The Village 
                  (1891-1905)
                  Dictated By Ary
                Hretzk was not a picturesque village  not 
                  a bit. As you drove into the village the first house to the 
                  right side is where my brother Eli was born. It was the most 
                  northerly part of the village and consequently it was very cold. 
                  The wind blowing from the north would practically freeze up 
                  everything around the house. Not very far away was the mill. 
                  There were several roads converging, and on one road coming 
                  from the village called Roseweh stood our one mill. Father used 
                  to run it and it was when they put in machinery that Father 
                  was killed by the machinery. He was only about 34 years old.
                  
                  The very earliest thing I remember is that we were driving from 
                  Hretzk to another village, Starobe, for a wedding  my 
                  father's younger brother was getting married. We stopped at 
                  a Kretchma overnight and it was a very dark room that I was 
                  to sleep in and I raised hell that there was no light. I was 
                  so unhappy that it was dark; I made such a rumpus that I upset 
                  the whole wedding. I remember so well that Kretchma and how 
                  scared I was in the room without light. I was afraid of being 
                  in a dark room  I saw ghosts. But how could I remember 
                   perhaps this thing was reinforced by their talking about 
                  it later.
                  
                  Now there is another memory that goes back probably just as 
                  far. The house where I was born was quite remote in the village 
                   I knew about where it was and in later years I thought 
                  of going to see it but I never did. One thing I remember about 
                  it is that for Succoth they would make a Succoth. Somehow or 
                  other I had in my hand a little mirror. Where it came from I 
                  don't know a tiny little mirror. I remember the Succoth 
                  was fixed up and I had such a desire to put something to decorate 
                  it, and I fixed that little mirror in a corner in the Succoth 
                  and that gave me such satisfaction. It was only a clumsy little 
                  corner. I stuck the little mirror in a corner of the primitive 
                  Succoth, probably just a table and a few chairs to sit there.
                  
                
 
                  “When we moved   I 
                    wanted to be of use in moving and I held the lamp as we walked 
                    from one house to another. There was no street, we had to 
                    walk through gardens, past some peasant houses and vegetable 
                    gardens.”
                 
                At the same period, a little later we moved from 
                  that little house to Grandfather's house. He had a big house 
                  that he had made himself, and evidently things weren't very 
                  good for my father and we moved in, and behind the stove there 
                  was some space where it was hot and that is where we children 
                  slept. When we moved I wanted to be of use in moving and I held 
                  the lamp as we walked from one house to another. There was no 
                  street, we had to walk through gardens, past some peasant houses 
                  and vegetable gardens. Father walked first and Mother carried 
                  something and I carried the lamp and I held it until we came 
                  to Grandfather's house, so firmly they couldn't take it from 
                  me.
                  
                  Now my uncle with the big black beard found me lying one day 
                  in a field, fast asleep, and he picked me up and brought me 
                  over to the house and he gave a tongue lashing to my mother 
                   ''How come you don't look after your child?" because 
                  I had disappeared, and I would fall asleep, so he picked me 
                  up and carried me home. Now, do I remember the fact that Uncle 
                  was angry at my Mother and talking harshly, or do I remember 
                  that they talked about it. I am sure I remember Uncle's big 
                  black beard with a few gray hairs.
                  
                  The house itself I remember vaguely. A log cabin, small. The 
                  place where we lived with Grandfather had a big stove and behind 
                  the stove there was a place fixed up for the children to sleep. 

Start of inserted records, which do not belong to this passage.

-- ==== Sys2Proof/Machine/HostOps.lean ====
section
/-! DEFINITION. What the host does to the CORE, only between cycles (R218 to R223, R240, R243, R244). `step`
performs none of it: a run in which the host acts is a sequence of steps and of these (log entry 7). -/
namespace Sys2Proof.Machine

/-- `KeyPress(n)` (R219); `n` is 0 to 15 by its type (U16, D32). -/
def keyPress (k : Key) (s : State) : State := s.setKey k true

/-- `KeyRelease(n)` (R219). -/
def keyRelease (k : Key) (s : State) : State := s.setKey k false

/-- `DrawAck` (R221). -/
def drawAck (s : State) : State := s.setDrawPending false

/-- `Reset`, at any time between cycles and the only way out of halted (R204, R240): every piece of state to
its reset value. The model's own counters go on, so that draws after a Reset are fresh (log entry 16). -/
def hostReset (s : State) : State :=
  { State.reset with draws := s.draws, soundStops := s.soundStops }

/-- `LoadProgram(bytes)`, once after Reset (R243): the image at 0x200; one longer than 3584 bytes is
rejected: nothing is copied and the CORE is halted with code 2 (R202, R244). On other states than a reset
one it is outside the contract (D31; log entry 18). -/
def loadProgram (image : List Byte) (s : State) : State :=
  if WellFormed.imageOk image then s.setMem (Memory.writeN s.mem Config.programBase image)
  else s.halt { code := .programImageOverflow, pc := none, word := none, length := some image.length }

/-- What the host may send between two cycles (00_scope section 4, R223). -/
inductive HostEvent where
  | keyPress (k : Key)
  | keyRelease (k : Key)
  | drawAck
  deriving DecidableEq, Repr

/-- The effect of one host event. -/
def applyEvent (s : State) : HostEvent → State
  | .keyPress k => Sys2Proof.Machine.keyPress k s
  | .keyRelease k => Sys2Proof.Machine.keyRelease k s
  | .drawAck => Sys2Proof.Machine.drawAck s

/-- "Between two cycles the host may perform any finite sequence of KeyPress, KeyRelease and DrawAck, or
none" (R223). -/
def applyEvents (s : State) (events : List HostEvent) : State := events.foldl applyEvent s

end Sys2Proof.Machine
end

                  It was good and hot for them, but it was suffocating  
                  very little ventilation  only what came from the door.
                  
                  There was one large room and part of it was like a separate 
                  room with a door between and that is where they kept the cow. 

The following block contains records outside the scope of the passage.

-- ==== Sys2Proof/Laws/Ops.lean ====
section
/-! SUPPORT. For each shared operation, what it does, said once. -/
namespace Sys2Proof.Machine

/-! Registers. -/

@[simp] theorem State.getV_setV (s : State) (x y : Reg) (b : Byte) :
    (s.setV x b).getV y = if y = x then b else s.getV y := by
  simp only [State.getV, State.setV, Vector.get_eq_getElem, Vector.getElem_set]
  by_cases h : y = x
  · simp [h]
  · have : ¬ x.val = y.val := fun e => h (Fin.ext e.symm)
    simp [h, this]

/-- `getV` reads only the register file. -/
theorem State.getV_congr {s t : State} (h : s.v = t.v) (x : Reg) : s.getV x = t.getV x := by
  simp [State.getV, h]

@[simp] theorem State.getV_setI (s : State) (w : Word) (x : Reg) : (s.setI w).getV x = s.getV x := rfl
@[simp] theorem State.getV_setDT (s : State) (b : Byte) (x : Reg) : (s.setDT b).getV x = s.getV x := rfl
@[simp] theorem State.getV_setST (s : State) (b : Byte) (x : Reg) : (s.setST b).getV x = s.getV x := rfl
@[simp] theorem State.getV_setPc (s : State) (w : Word) (x : Reg) : (s.setPc w).getV x = s.getV x := rfl
@[simp] theorem State.getV_advance (s : State) (x : Reg) : s.advance.getV x = s.getV x := rfl
@[simp] theorem State.getV_skipIf (s : State) (c : Bool) (x : Reg) : (s.skipIf c).getV x = s.getV x := rfl
@[simp] theorem State.getV_setMem (s : State) (m : Memory) (x : Reg) : (s.setMem m).getV x = s.getV x := rfl
@[simp] theorem State.getV_setFb (s : State) (f : BitVec 2048) (x : Reg) : (s.setFb f).getV x = s.getV x := rfl
@[simp] theorem State.getV_setDrawPending (s : State) (b : Bool) (x : Reg) :
    (s.setDrawPending b).getV x = s.getV x := rfl
@[simp] theorem State.getV_setRegs (s : State) (v : Vector Byte 16) (x : Reg) :
    (s.setRegs v).getV x = v.get x := rfl
@[simp] theorem State.getV_halt (s : State) (r : FaultRecord) (x : Reg) : (s.halt r).getV x = s.getV x := rfl

/-- The flag first, then the result: with X = 0xF the result stands (R13). -/
@[simp] theorem State.getV_setFlagThenV (s : State) (c : Bool) (x y : Reg) (b : Byte) :
    (s.setFlagThenV c x b).getV y =
      if y = x then b else if y = vf then flagByte c else s.getV y := by
  simp [State.setFlagThenV]

@[simp] theorem State.held_setKey (s : State) (k j : Key) (h : Bool) :
    (s.setKey k h).held j = if j = k then h else s.held j := by
  simp only [State.held, State.setKey, Vector.get_eq_getElem, Vector.getElem_set]
  by_cases e : j = k
  · simp [e]
  · have : ¬ k.val = j.val := fun e' => e (Fin.ext e'.symm)
    simp [e, this]

/-! The return stack. -/

/-- Everything a push can do. -/
theorem State.push?_eq_some {s t : State} {ret : Word} (h : s.push? ret = some t) :
    ∃ hsp : s.sp.val < 16, t.sp.val = s.sp.val + 1 ∧ t.stack = s.stack.set s.sp.val ret hsp ∧
      { t with sp := s.sp, stack := s.stack } = s := by
  simp only [State.push?] at h
  split at h
  · rename_i hsp
    cases h
    exact ⟨hsp, rfl, rfl, rfl⟩
  · cases h

theorem State.push?_eq_none {s : State} {ret : Word} : s.push? ret = none ↔ s.sp.val = 16 := by
  simp only [State.push?]
  have := s.sp.isLt
  split <;> simp <;> omega

/-- Everything a pop can do. -/
theorem State.pop?_eq_some {s t : State} {target : Word} (h : s.pop? = some (target, t)) :
    ∃ hsp : s.sp.val - 1 < 16, 0 < s.sp.val ∧ target = s.stack.get ⟨s.sp.val - 1, hsp⟩ ∧
      t.sp.val = s.sp.val - 1 ∧ { t with sp := s.sp } = s := by
  simp only [State.pop?] at h
  split at h
  · cases h
  · rename_i hne
    cases h
    exact ⟨by have := s.sp.isLt; omega, by omega, rfl, rfl, rfl⟩

theorem State.pop?_eq_none {s : State} : s.pop? = none ↔ s.sp.val = 0 := by
  simp only [State.pop?]
  split <;> simp_all

/-! Memory. -/

theorem Memory.inRange_iff (a n : Nat) : Memory.inRange a n = true ↔ n = 0 ∨ a + n ≤ 4096 := by
  simp [Memory.inRange, Config.memSize]

/-- Everything a checked read can do (R44). -/
theorem State.readRange?_eq_some {s : State} {a n : Nat} {bs : List Byte} :
    s.readRange? a n = some bs ↔ (n = 0 ∨ a + n ≤ 4096) ∧ bs = Memory.readN s.mem a n := by
  rw [← Memory.inRange_iff, State.readRange?]
  by_cases h : Memory.inRange a n = true
  · rw [if_pos h, Option.some.injEq, eq_comm]; exact ⟨fun e => ⟨h, e⟩, fun e => e.2⟩
  · rw [if_neg h]; exact ⟨fun e => (by cases e), fun e => absurd e.1 h⟩

theorem State.readRange?_eq_none {s : State} {a n : Nat} :
    s.readRange? a n = none ↔ n ≠ 0 ∧ 4096 < a + n := by
  have hr := Memory.inRange_iff a n
  rw [State.readRange?]
  by_cases h : Memory.inRange a n = true
  · have := hr.1 h
    rw [if_pos h]; exact ⟨fun e => (by cases e), fun e => by omega⟩
  · have := mt hr.2 h
    rw [if_neg h]; exact ⟨fun _ => by omega, fun _ => rfl⟩

/-- Everything a checked write can do (R44). -/
theorem State.writeRange?_eq_some {s t : State} {a : Nat} {bs : List Byte} :
    s.writeRange? a bs = some t ↔
      (bs.length = 0 ∨ a + bs.length ≤ 4096) ∧ t = s.setMem (Memory.writeN s.mem a bs) := by
  rw [← Memory.inRange_iff, State.writeRange?]
  by_cases h : Memory.inRange a bs.length = true
  · rw [if_pos h, Option.some.injEq, eq_comm]; exact ⟨fun e => ⟨h, e⟩, fun e => e.2⟩
  · rw [if_neg h]; exact ⟨fun e => (by cases e), fun e => absurd e.1 h⟩

theorem State.writeRange?_eq_none {s : State} {a : Nat} {bs : List Byte} :
    s.writeRange? a bs = none ↔ bs.length ≠ 0 ∧ 4096 < a + bs.length := by
  have hr := Memory.inRange_iff a bs.length
  rw [State.writeRange?]
  by_cases h : Memory.inRange a bs.length = true
  · have := hr.1 h
    rw [if_pos h]; exact ⟨fun e => (by cases e), fun e => by omega⟩
  · have := mt hr.2 h
    rw [if_neg h]; exact ⟨fun _ => by omega, fun _ => rfl⟩

/-- Everything fetch can do (R42, R45, R61). -/
theorem State.fetchWord_eq_some {s : State} {w : Word} :
    s.fetchWord = some w ↔ s.pc.toNat ≤ 4094 ∧
      w = wordOfBytes (Memory.read s.mem s.pc.toNat) (Memory.read s.mem (s.pc.toNat + 1)) := by
  simp only [State.fetchWord]
  split
  · simp; omega
  · simp only [Option.some.injEq, eq_comm]; constructor
    · intro h; exact ⟨by omega, h⟩
    · exact fun h => h.2

theorem State.fetchWord_eq_none {s : State} : s.fetchWord = none ↔ 4094 < s.pc.toNat := by
  simp only [State.fetchWord]
  split <;> simp_all

/-! Faults and free values. -/

/-- A handler's fault is a next state in which only the latch and the record are new (R203). -/
theorem faultIn_eq (code : FaultCode) (i : Instr) (s : State) :
    faultIn code i s = .next (s.halt ⟨code, some s.pc, some (encode i), none⟩) := rfl

theorem State.draw8_eq (s : State) :
    s.draw8 = (Config.freeByte s.draws, { s with draws := s.draws + 1 }) := rfl

end Sys2Proof.Machine
end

                  They would open the door to feed the cow and milk it. There 
                  was a sort of opening, a window without glass. The cow would 
                  stick out her jaw and would look out if someone was there and 
                  would moo. Especially she always recognized Father. One evening 
                  it was dark in the fore-house, and suddenly I saw something 
                  moving, and I became so frightened; a cold sweat broke out. 

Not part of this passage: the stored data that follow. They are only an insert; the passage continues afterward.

/-- Settles O50: the range check fails before any access, and the record holds the instruction's encoding (R44,
R207). -/
theorem memoryRangeFaultsAreTaken : Obligations.MemoryRangeFaultsAreTaken := by
  intro x y n s
  refine ⟨fun h => ⟨encode (.ldBVx x), ?bcdWord, ?bcd⟩, fun h => ⟨encode (.ldMemVx x), ?storeWord, ?store⟩,
    fun h => ⟨encode (.ldVxMem x), ?loadWord, ?load⟩, fun hn h => ⟨encode (.drwVxVyN x y n), ?drawWord, ?draw⟩⟩
  case bcd => exact (exec_ldBVx x s).trans (if_neg (by omega))
  case store => exact (exec_ldMemVx x s).trans (if_neg (by omega))
  case load => exact (exec_ldVxMem x s).trans (if_neg (by omega))
  case draw => exact (exec_drwVxVyN x y n s).trans (if_neg (by omega))
  case drawWord => exact toNat_packXYN _ _ _ _
  all_goals exact (toNat_packXK _ _ _).trans (Nat.add_right_comm _ _ _)

/-- Settles O51: the load reads at the same `I` what the store put there (20_memory section 5). -/
theorem blockStoreThenLoadRestores : Obligations.BlockStoreThenLoadRestores := by
  intro x s v h
  refine ⟨_, exec_ldMemVx_of_fits h, _, exec_ldVxMem_of_fits h, fun k hk => ?stored, fun k hk => ?kept⟩
  case stored =>
    refine (fillRegs_readN_get _ _ v x k).trans ((if_pos hk).trans ?_)
    exact State.read_store_regBlock h hk
  case kept => exact (fillRegs_readN_get _ _ v x k).trans (if_neg (by omega))

/-! A store and the next fetch. -/

/-- The two bytes of a fetched word (R42). -/
theorem State.fetchWord_bytes {s : State} (h : s.pc.toNat ≤ 4094) : ∃ w, s.fetchWord = some w ∧
    w.toNat / 256 = (Memory.read s.mem s.pc.toNat).toNat ∧
    w.toNat % 256 = (Memory.read s.mem (s.pc.toNat + 1)).toNat := by
  obtain ⟨w, hf, hw⟩ := fetchIsBigEndian s h
  have := (Memory.read s.mem (s.pc.toNat + 1)).isLt
  exact ⟨w, hf, by omega, by omega⟩

/-- Settles O52: the fetch reads the memory the store leaves, so each byte of the word is the stored one where its
address was written (20_memory section 9). -/
theorem storedBytesAreFetched : Obligations.StoredBytesAreFetched := by
  intro x s p hp
  refine ⟨fun h => ?block, fun h => ?bcd⟩
  case block =>
    obtain ⟨w, hf, hi, lo⟩ := State.fetchWord_bytes (s := { s.store (s.regBlock x) with pc := p }) hp
    refine ⟨_, exec_ldMemVx_of_fits h, w, hf, fun k hk => ?_⟩
    have hread := congrArg BitVec.toNat (State.read_store_regBlock h hk)
    exact ⟨fun e => hi.trans (e ▸ hread), fun e => lo.trans (e ▸ hread)⟩
  case bcd =>
    obtain ⟨w, hf, hi, lo⟩ := State.fetchWord_bytes (s := { s.store (bcdDigits (s.getV x)) with pc := p }) hp
    obtain ⟨hundreds, tens, ones⟩ := State.read_store_bcdDigits (s.getV x) h
    exact ⟨_, exec_ldBVx_of_fits x h, w, hf, fun e => hi.trans (e ▸ hundreds), fun e => hi.trans (e ▸ tens),
      fun e => hi.trans (e ▸ ones), fun e => lo.trans (e ▸ hundreds), fun e => lo.trans (e ▸ tens),
      fun e => lo.trans (e ▸ ones)⟩

end Sys2Proof.Machine
end

section
/-! DRW (43_display R161, R162): the drawn cells are those the sprite lights, and drawing is its own inverse. -/
namespace Sys2Proof.Machine

/-- The lit cells of the statement are those the drawing loop flips. -/
theorem blockLights_iff_spriteLights (s : State) (x y : Reg) (n : Nibble) (q : FbCell) :
    BlockLights (s.getV x) (s.getV y) 0 (Memory.readN s.mem s.i.toNat n.toNat) q ↔ s.SpriteLights x y n q := by
  rw [blockLights_iff]
  refine exists_congr fun r => exists_congr fun c => ?_
  rw [Memory.length_readN, Nat.zero_add, Fin.ext_iff, fbIndex_val, spriteBit, BitVec.getMsbD_eq_getLsbD]
  refine and_congr_right fun hr => and_congr_right fun hc => ?_
  rw [Memory.getD_readN _ _ _ _ hr, decide_eq_true hc, Bool.true_and]

/-- What DRW computes: each lit cell flipped, and the flag set iff one of them held 1 (R161). -/
theorem State.blit_draws (s : State) (x y : Reg) (n : Nibble) :
    Draws (s.SpriteLights x y n) ⟨s.fb, false⟩ (s.blit x y n) := by
  have hlen : 0 + (Memory.readN s.mem s.i.toNat n.toNat).length ≤ 15 := by
    have := n.isLt
    rw [Memory.length_readN]; omega
  exact (drawRows_spec _ _ _ 0 hlen _).congr (blockLights_iff_spriteLights s x y n)

theorem State.blit_hit_iff (s : State) (x y : Reg) (n : Nibble) :
    (s.blit x y n).hit = true ↔ ∃ q, s.SpriteLights x y n q ∧ s.pixel q = true := by
  rw [(s.blit_draws x y n).hit]
  exact or_iff_right Bool.false_ne_true

theorem exec_drwVxVyN_of_fits {s : State} {n : Nibble} (x y : Reg)
    (h : n.toNat = 0 ∨ s.i.toNat + n.toNat - 1 ≤ 4095) :
    exec (.drwVxVyN x y n) s = .next (s.present (s.blit x y n)) :=
  (exec_drwVxVyN x y n s).trans (if_pos (by omega))

theorem State.getV_present (s : State) (d : Blit) (z : Reg) :
    (s.present d).getV z = if z = 15 then flagByte d.hit else s.getV z :=
  State.getV_setV s vf z (flagByte d.hit)

theorem State.getV_present_vf (s : State) (d : Blit) : (s.present d).getV 15 = flagByte d.hit :=
  (s.getV_present d 15).trans (if_pos rfl)

/-- Settles O54: the computed framebuffer and flag, written with the draw flag and the advance (R161). -/
theorem drawXorsSprite : Obligations.DrawXorsSprite := by
  intro x y n s h
  have hd := s.blit_draws x y n
  refine ⟨_, exec_drwVxVyN_of_fits x y h, hd.lit, hd.unlit, fun hit => ?collision, fun miss => ?none,
    fun z hz => ?others, rfl, rfl, rfl⟩
  case collision => rw [State.getV_present_vf, (s.blit_hit_iff x y n).2 hit]; rfl
  case none =>
    have hno : (s.blit x y n).hit = false := by
      rw [← Bool.not_eq_true, s.blit_hit_iff x y n]
      rintro ⟨q, hq, hp⟩
      exact absurd ((miss q hq).symm.trans hp) Bool.false_ne_true
    rw [State.getV_present_vf, hno]; rfl
  case others => exact (s.getV_present _ z).trans (if_neg hz)

/-- Settles O55: with `I`, memory and registers as before, the second draw flips the same cells, and every cell
the first one lit now holds 1. -/
theorem drawTwiceRestoresScreen : Obligations.DrawTwiceRestoresScreen := by
  intro x y n s h
  have first := s.blit_draws x y n
  have second := State.blit_draws { s.present (s.blit x y n) with v := s.v } x y n
  refine ⟨_, exec_drwVxVyN_of_fits x y h, _, exec_drwVxVyN_of_fits x y h, fb_ext fun q => ?screen, ?flag⟩
  case screen =>
    by_cases hq : s.SpriteLights x y n q
    · exact (second.lit q hq).trans ((congrArg _ (first.lit q hq)).trans (Bool.not_not _))
    · exact (second.unlit q hq).trans (first.unlit q hq)
  case flag =>
    rintro ⟨q, hq, hp⟩
    have hit := second.hit.2 (.inr ⟨q, hq, (first.lit q hq).trans (congrArg Bool.not hp)⟩)
    rw [State.getV_present_vf, hit]; rfl

end Sys2Proof.Machine
end

section
/-! The keypad instructions (44_keypad_and_timers R170, R171, R173, R176). -/
namespace Sys2Proof.Machine

/-- Settles O56: the value names the key, and the skip follows its state (R170, R171). -/
theorem keySkips : Obligations.KeySkips := by
  intro x k s h
  have hlt : (s.getV x).toNat < 16 := h ▸ k.isLt
  have hk : (⟨(s.getV x).toNat, hlt⟩ : Key) = k := Fin.ext h
  refine ⟨⟨_, (exec_skpVx x s).trans (dif_pos hlt), State.skipIf_frame s _, ?skp⟩,
    ⟨_, (exec_sknpVx x s).trans (dif_pos hlt), State.skipIf_frame s _, ?sknp⟩⟩
  all_goals
    rw [hk, State.skipIf_pc]
    cases s.held k <;> rfl

/-- Settles O57: above 15 a value names no key, and it is not masked (R176). -/
theorem keyIndexFaultsAreTaken : Obligations.KeyIndexFaultsAreTaken := by
  intro x s h
  have hno : ¬(s.getV x).toNat < 16 := by omega
  exact ⟨⟨encode (.skpVx x), (toNat_packXK _ _ _).trans (Nat.add_right_comm _ _ _),
      (exec_skpVx x s).trans (dif_neg hno)⟩,
    ⟨encode (.sknpVx x), (toNat_packXK _ _ _).trans (Nat.add_right_comm _ _ _),
      (exec_sknpVx x s).trans (dif_neg hno)⟩⟩

/-- The key LD Vx,K finds is the only one that is held with no lower one held. -/
theorem State.lowestHeld_of_lowest {s : State} {k : Key} (hk : s.held k = true)
    (hlow : ∀ j : Key, j.val < k.val → s.held j = false) : s.lowestHeld = some k := by
  cases h : s.lowestHeld with
  | none => exact absurd ((State.lowestHeld_eq_none.1 h k).symm.trans hk) Bool.false_ne_true
  | some k' =>
    obtain ⟨hk', hlow'⟩ := State.lowestHeld_eq_some h
    rcases lt_trichotomy k k' with hlt | rfl | hgt
    · exact absurd ((hlow' k hlt).symm.trans hk) Bool.false_ne_true
    · rfl
    · exact absurd ((hlow k' hgt).symm.trans hk') Bool.false_ne_true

                  There was a living ghost in front of me, moving in space. Suddenly 
                  Father opened the door and came in from the outside and as the 
                  door opened I saw the cow with her mouth through the opening. 
                  The mouth was a different color, a light yellow, while the other 
                  part of her head was in shadow. And then I realized my ghost 
                  was the cow.
                  
                  Above the bed of my Grandfather there was a portrait of the 
                  Czar, Alexander III  a chromo. It was unusually quiet, 
                  early in the morning. We children were sleeping in the back, 
                  behind the big stove. All of a sudden we were awakened by a 
                  noise, and a crowd of peasants unceremoniously walked in to 
                  talk to Grandfather  peasants followed by some women. 
                  They stopped, all of them, to look at the chromo above Grandfather's 
                  bed. "Oh yes," said one, "look, how it has turned 
                  yellow. It looks deadly " and they kept peering at 
                  the chromo. "So he's dead," said Grandfather. "Yes, 
                  he's dead  look at the color of the picture, you can see 
                  he's dead." Then the peasants began to talk to Grandfather 
                  about the new Czar. Shortly afterwards we heard that Nicholas 
                  II had succeeded to the throne.
                 
                  “I believe there were 
                    a couple of people in the village who got a newspaper from 
                    Moscow.”
                 
                News traveled very slowly in those days. But Grandfather 
                  would get the news somehow  I don't know, how the news 
                  traveled was a mystery. I believe there were a couple of people 
                  in the village who got a newspaper from Moscow.
                  
                  In that part of the country the language was similar to Russian, 
                  but a patois. Now it is a White Russian. Between Ukrainian and 
                  Polish very crude.
                  
                  The higher officials in that section were Poles. My father could 
                  speak Polish with them. There was one school in Hretzk, which 
                  accommodated 200 children, for the entire district and one teacher 
                   for the peasant children.